Collected data:
___
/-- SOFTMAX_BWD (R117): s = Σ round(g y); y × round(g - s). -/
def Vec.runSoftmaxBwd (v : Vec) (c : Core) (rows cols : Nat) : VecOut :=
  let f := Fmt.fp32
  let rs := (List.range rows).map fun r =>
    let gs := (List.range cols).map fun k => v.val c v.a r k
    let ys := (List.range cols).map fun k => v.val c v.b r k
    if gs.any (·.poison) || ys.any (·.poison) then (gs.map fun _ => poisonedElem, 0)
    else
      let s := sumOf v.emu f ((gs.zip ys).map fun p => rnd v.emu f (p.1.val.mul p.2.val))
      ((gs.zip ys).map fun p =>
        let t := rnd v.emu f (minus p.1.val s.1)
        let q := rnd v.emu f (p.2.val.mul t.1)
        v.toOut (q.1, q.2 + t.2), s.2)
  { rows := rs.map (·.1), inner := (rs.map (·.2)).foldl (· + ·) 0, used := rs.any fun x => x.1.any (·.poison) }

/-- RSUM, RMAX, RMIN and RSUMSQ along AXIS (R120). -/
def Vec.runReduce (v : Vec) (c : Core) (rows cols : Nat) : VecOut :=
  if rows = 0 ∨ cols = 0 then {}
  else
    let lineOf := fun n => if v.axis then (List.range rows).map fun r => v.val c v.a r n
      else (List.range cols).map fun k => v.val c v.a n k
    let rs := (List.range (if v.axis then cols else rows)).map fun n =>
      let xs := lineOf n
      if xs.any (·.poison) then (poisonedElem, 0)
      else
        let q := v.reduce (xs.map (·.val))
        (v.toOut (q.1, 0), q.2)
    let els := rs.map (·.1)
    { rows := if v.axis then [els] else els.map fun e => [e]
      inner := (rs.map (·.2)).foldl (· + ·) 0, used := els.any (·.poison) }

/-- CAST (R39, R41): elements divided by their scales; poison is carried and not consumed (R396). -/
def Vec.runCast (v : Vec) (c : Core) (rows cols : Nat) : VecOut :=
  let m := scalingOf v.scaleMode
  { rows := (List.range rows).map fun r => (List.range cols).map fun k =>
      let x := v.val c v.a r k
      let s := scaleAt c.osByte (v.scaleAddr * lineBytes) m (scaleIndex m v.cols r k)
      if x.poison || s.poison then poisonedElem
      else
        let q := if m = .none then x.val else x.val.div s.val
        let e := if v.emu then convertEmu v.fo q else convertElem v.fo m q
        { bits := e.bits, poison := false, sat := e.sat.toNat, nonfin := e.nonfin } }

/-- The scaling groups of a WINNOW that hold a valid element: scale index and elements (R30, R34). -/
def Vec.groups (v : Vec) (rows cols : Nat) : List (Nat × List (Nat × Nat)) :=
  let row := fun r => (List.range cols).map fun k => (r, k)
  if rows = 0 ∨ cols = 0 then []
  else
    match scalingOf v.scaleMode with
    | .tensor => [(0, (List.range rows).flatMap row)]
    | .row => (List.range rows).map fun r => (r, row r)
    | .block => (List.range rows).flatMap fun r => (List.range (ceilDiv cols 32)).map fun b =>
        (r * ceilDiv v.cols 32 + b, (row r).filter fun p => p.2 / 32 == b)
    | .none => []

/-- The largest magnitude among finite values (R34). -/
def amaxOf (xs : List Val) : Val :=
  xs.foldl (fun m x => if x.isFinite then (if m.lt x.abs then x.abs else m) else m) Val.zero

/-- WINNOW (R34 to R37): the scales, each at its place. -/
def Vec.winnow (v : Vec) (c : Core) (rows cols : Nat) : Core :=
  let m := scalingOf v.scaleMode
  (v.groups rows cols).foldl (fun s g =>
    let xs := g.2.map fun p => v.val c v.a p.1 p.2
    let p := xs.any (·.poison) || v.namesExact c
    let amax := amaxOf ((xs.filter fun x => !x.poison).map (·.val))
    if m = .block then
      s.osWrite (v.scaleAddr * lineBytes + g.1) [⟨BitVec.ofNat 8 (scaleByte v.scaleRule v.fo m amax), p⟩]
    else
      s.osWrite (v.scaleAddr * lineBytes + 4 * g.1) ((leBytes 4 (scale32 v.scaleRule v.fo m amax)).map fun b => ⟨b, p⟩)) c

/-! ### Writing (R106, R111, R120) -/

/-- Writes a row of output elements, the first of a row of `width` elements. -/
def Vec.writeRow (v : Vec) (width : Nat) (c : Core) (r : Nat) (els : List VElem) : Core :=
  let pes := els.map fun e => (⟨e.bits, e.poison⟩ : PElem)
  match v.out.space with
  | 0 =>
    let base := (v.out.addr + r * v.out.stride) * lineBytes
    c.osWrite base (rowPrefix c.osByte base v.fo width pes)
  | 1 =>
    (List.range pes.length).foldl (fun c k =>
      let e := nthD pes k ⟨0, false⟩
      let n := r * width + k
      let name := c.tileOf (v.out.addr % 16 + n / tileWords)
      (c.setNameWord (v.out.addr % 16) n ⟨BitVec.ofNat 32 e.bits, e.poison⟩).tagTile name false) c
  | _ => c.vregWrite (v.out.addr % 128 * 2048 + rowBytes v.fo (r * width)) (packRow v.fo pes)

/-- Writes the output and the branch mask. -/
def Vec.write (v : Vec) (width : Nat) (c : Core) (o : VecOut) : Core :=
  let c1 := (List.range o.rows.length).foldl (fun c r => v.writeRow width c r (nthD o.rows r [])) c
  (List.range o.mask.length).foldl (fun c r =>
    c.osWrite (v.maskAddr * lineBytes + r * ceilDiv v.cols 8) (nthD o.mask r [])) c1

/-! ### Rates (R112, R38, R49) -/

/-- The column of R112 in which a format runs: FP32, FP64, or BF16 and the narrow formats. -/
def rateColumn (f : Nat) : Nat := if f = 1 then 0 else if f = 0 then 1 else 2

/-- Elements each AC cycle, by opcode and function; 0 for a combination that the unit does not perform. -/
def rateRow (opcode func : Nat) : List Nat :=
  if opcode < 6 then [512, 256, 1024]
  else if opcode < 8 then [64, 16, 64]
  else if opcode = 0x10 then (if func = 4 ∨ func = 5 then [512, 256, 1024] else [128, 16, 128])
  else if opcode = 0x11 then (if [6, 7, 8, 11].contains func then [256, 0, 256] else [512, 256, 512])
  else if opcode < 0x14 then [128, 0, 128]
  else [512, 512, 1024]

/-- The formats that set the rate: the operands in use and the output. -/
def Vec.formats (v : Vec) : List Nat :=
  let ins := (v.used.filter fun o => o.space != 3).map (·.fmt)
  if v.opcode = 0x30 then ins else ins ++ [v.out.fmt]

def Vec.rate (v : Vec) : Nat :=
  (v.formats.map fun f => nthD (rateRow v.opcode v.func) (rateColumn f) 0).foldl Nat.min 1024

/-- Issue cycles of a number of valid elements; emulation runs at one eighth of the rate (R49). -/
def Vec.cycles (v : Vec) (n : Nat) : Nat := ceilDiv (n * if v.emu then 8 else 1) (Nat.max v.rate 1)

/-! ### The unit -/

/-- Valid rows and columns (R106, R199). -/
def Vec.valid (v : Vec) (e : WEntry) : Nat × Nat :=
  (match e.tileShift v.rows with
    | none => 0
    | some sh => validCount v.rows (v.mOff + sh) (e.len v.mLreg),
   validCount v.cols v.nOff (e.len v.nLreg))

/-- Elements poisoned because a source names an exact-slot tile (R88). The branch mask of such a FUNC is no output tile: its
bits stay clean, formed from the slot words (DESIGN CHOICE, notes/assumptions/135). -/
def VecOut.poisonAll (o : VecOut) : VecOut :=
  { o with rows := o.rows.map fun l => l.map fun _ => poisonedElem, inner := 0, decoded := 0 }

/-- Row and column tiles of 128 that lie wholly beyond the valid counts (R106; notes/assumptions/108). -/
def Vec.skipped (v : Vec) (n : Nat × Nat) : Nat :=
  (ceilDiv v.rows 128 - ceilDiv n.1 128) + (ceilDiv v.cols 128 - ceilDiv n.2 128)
___
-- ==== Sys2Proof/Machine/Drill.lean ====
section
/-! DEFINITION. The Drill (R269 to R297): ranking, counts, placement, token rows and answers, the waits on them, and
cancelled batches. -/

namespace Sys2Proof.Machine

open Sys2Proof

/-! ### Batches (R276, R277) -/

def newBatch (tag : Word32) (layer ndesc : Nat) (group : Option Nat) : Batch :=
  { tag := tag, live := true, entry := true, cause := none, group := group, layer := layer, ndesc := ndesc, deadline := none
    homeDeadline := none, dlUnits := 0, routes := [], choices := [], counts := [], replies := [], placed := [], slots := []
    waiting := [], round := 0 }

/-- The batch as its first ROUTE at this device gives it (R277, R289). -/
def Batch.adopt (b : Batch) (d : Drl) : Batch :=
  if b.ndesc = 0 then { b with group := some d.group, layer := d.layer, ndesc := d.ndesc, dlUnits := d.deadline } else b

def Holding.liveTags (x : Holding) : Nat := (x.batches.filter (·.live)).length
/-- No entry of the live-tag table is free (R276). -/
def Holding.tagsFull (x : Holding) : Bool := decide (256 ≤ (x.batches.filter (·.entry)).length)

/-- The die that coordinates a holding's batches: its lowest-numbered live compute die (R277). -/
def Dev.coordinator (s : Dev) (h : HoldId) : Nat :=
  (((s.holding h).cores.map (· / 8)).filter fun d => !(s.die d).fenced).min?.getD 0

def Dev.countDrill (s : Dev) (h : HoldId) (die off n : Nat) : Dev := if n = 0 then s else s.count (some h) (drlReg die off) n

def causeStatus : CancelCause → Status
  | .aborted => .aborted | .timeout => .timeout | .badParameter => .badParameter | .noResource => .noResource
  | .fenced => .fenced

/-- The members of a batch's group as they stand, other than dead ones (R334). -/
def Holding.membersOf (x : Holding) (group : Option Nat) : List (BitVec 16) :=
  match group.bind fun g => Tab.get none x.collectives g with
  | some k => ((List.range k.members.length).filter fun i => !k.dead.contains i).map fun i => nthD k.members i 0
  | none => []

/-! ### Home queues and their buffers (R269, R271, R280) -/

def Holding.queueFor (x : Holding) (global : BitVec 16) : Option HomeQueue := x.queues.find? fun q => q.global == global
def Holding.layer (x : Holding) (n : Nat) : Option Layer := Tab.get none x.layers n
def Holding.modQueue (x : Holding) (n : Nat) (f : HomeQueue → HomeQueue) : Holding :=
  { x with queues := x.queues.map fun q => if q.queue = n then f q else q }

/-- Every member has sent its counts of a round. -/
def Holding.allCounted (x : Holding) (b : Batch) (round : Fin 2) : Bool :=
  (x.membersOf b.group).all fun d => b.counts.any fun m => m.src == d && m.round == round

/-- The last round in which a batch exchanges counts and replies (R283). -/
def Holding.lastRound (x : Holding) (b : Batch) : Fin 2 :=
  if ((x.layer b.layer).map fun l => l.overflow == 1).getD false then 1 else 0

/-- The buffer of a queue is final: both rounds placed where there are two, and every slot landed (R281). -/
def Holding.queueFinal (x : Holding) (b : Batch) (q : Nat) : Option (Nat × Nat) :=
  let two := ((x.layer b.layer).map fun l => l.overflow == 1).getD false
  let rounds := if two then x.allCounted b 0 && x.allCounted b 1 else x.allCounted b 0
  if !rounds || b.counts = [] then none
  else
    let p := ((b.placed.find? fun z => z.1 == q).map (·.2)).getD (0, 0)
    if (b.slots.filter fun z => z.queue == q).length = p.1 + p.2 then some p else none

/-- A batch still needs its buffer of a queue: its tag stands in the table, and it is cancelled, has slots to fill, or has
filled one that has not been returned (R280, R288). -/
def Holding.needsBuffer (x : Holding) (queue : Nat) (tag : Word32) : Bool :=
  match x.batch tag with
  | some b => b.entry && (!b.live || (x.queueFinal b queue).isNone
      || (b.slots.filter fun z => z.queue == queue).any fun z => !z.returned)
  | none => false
___
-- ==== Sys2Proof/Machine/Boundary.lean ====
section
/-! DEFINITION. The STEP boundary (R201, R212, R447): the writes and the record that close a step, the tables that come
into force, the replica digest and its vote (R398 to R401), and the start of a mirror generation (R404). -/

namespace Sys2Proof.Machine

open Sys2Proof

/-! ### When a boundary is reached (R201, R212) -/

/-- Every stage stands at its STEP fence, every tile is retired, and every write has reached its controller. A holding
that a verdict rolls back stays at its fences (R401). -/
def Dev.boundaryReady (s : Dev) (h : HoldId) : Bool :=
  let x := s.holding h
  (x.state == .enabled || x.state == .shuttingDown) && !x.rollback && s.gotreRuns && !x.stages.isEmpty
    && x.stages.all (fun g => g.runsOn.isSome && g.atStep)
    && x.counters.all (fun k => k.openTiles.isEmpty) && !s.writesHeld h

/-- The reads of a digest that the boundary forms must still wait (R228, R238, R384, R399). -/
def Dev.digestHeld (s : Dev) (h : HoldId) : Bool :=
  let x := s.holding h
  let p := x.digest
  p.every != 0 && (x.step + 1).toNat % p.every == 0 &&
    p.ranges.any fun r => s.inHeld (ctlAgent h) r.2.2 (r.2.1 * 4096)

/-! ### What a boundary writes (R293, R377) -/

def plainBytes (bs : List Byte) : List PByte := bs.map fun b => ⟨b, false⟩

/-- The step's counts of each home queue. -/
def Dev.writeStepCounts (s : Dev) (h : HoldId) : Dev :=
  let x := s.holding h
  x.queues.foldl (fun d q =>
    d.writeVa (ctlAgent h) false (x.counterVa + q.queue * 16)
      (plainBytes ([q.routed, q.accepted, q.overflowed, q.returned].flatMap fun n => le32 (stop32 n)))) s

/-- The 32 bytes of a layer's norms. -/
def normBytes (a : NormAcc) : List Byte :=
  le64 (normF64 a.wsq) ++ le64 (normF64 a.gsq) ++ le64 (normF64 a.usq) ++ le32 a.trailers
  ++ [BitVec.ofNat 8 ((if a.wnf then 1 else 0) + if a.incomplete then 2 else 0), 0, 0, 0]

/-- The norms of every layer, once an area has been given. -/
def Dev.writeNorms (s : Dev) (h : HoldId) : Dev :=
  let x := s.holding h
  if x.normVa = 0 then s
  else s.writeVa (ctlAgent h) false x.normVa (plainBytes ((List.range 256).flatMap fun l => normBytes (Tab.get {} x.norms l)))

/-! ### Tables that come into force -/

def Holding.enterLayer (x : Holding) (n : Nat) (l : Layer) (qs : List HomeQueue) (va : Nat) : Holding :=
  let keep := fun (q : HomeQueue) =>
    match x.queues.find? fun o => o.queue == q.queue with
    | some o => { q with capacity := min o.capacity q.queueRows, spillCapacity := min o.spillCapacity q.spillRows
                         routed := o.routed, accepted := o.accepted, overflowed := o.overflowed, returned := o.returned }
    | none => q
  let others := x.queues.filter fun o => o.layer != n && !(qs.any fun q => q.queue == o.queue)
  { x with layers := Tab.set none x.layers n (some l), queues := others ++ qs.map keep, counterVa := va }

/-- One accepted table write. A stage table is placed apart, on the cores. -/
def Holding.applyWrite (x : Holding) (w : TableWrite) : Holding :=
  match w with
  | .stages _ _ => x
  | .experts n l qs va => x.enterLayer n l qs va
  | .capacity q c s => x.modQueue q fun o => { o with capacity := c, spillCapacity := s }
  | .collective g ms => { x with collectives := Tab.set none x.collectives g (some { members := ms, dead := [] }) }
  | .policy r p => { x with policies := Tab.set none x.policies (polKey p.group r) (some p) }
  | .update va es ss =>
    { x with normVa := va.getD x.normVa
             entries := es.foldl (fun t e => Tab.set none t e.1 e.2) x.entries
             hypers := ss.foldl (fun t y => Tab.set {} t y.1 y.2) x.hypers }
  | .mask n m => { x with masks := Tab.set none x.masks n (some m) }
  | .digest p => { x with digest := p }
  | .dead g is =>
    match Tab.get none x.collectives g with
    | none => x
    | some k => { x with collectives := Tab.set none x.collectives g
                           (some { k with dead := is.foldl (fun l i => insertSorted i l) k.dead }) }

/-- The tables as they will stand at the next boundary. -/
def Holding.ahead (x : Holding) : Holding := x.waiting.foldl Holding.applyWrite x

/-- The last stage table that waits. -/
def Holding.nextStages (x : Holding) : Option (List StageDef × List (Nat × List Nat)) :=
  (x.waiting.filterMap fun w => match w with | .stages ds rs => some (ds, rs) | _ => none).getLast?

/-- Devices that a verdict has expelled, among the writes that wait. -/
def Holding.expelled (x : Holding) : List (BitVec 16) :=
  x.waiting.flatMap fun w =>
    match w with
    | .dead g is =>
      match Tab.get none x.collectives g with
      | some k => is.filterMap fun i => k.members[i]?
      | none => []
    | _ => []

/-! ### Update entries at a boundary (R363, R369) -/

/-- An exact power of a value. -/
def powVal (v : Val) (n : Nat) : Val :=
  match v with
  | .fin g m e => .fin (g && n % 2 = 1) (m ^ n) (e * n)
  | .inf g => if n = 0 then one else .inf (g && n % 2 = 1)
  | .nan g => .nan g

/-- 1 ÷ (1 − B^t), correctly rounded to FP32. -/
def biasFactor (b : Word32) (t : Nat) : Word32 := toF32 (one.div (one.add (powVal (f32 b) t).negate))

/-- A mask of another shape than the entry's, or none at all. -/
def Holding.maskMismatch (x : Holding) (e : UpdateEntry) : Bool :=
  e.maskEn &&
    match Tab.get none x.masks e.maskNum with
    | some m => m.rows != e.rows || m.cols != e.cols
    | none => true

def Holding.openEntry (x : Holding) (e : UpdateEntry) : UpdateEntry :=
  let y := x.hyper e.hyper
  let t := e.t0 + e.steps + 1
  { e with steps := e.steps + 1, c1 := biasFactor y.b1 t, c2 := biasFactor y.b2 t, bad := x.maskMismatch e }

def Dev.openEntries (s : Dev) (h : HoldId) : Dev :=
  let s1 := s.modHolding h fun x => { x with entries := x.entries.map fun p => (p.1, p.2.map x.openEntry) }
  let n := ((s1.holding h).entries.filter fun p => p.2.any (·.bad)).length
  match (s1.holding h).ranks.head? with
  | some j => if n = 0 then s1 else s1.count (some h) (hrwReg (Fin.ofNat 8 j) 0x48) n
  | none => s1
___
◆ **TASK DESCRIPTION**
Copy the stretch of the records above that runs from the line with "been given. -/" through the line with "x with layers". Both end lines belong in the copy, and nothing else does.

◆ **RESULT OF THIS TASK**
/-- The norms of every layer, once an area has been given. -/
def Dev.writeNorms (s : Dev) (h : HoldId) : Dev :=
  let x := s.holding h
  if x.normVa = 0 then s
  else s.writeVa (ctlAgent h) false x.normVa (plainBytes ((List.range 256).flatMap fun l => normBytes (Tab.get {} x.norms l)))

/-! ### Tables that come into force -/

def Holding.enterLayer (x : Holding) (n : Nat) (l : Layer) (qs : List HomeQueue) (va : Nat) : Holding :=
  let keep := fun (q : HomeQueue) =>
    match x.queues.find? fun o => o.queue == q.queue with
    | some o => { q with capacity := min o.capacity q.queueRows, spillCapacity := min o.spillCapacity q.spillRows
                         routed := o.routed, accepted := o.accepted, overflowed := o.overflowed, returned := o.returned }
    | none => q
  let others := x.queues.filter fun o => o.layer != n && !(qs.any fun q => q.queue == o.queue)
  { x with layers := Tab.set none x.layers n (some l), queues := others ++ qs.map keep, counterVa := va }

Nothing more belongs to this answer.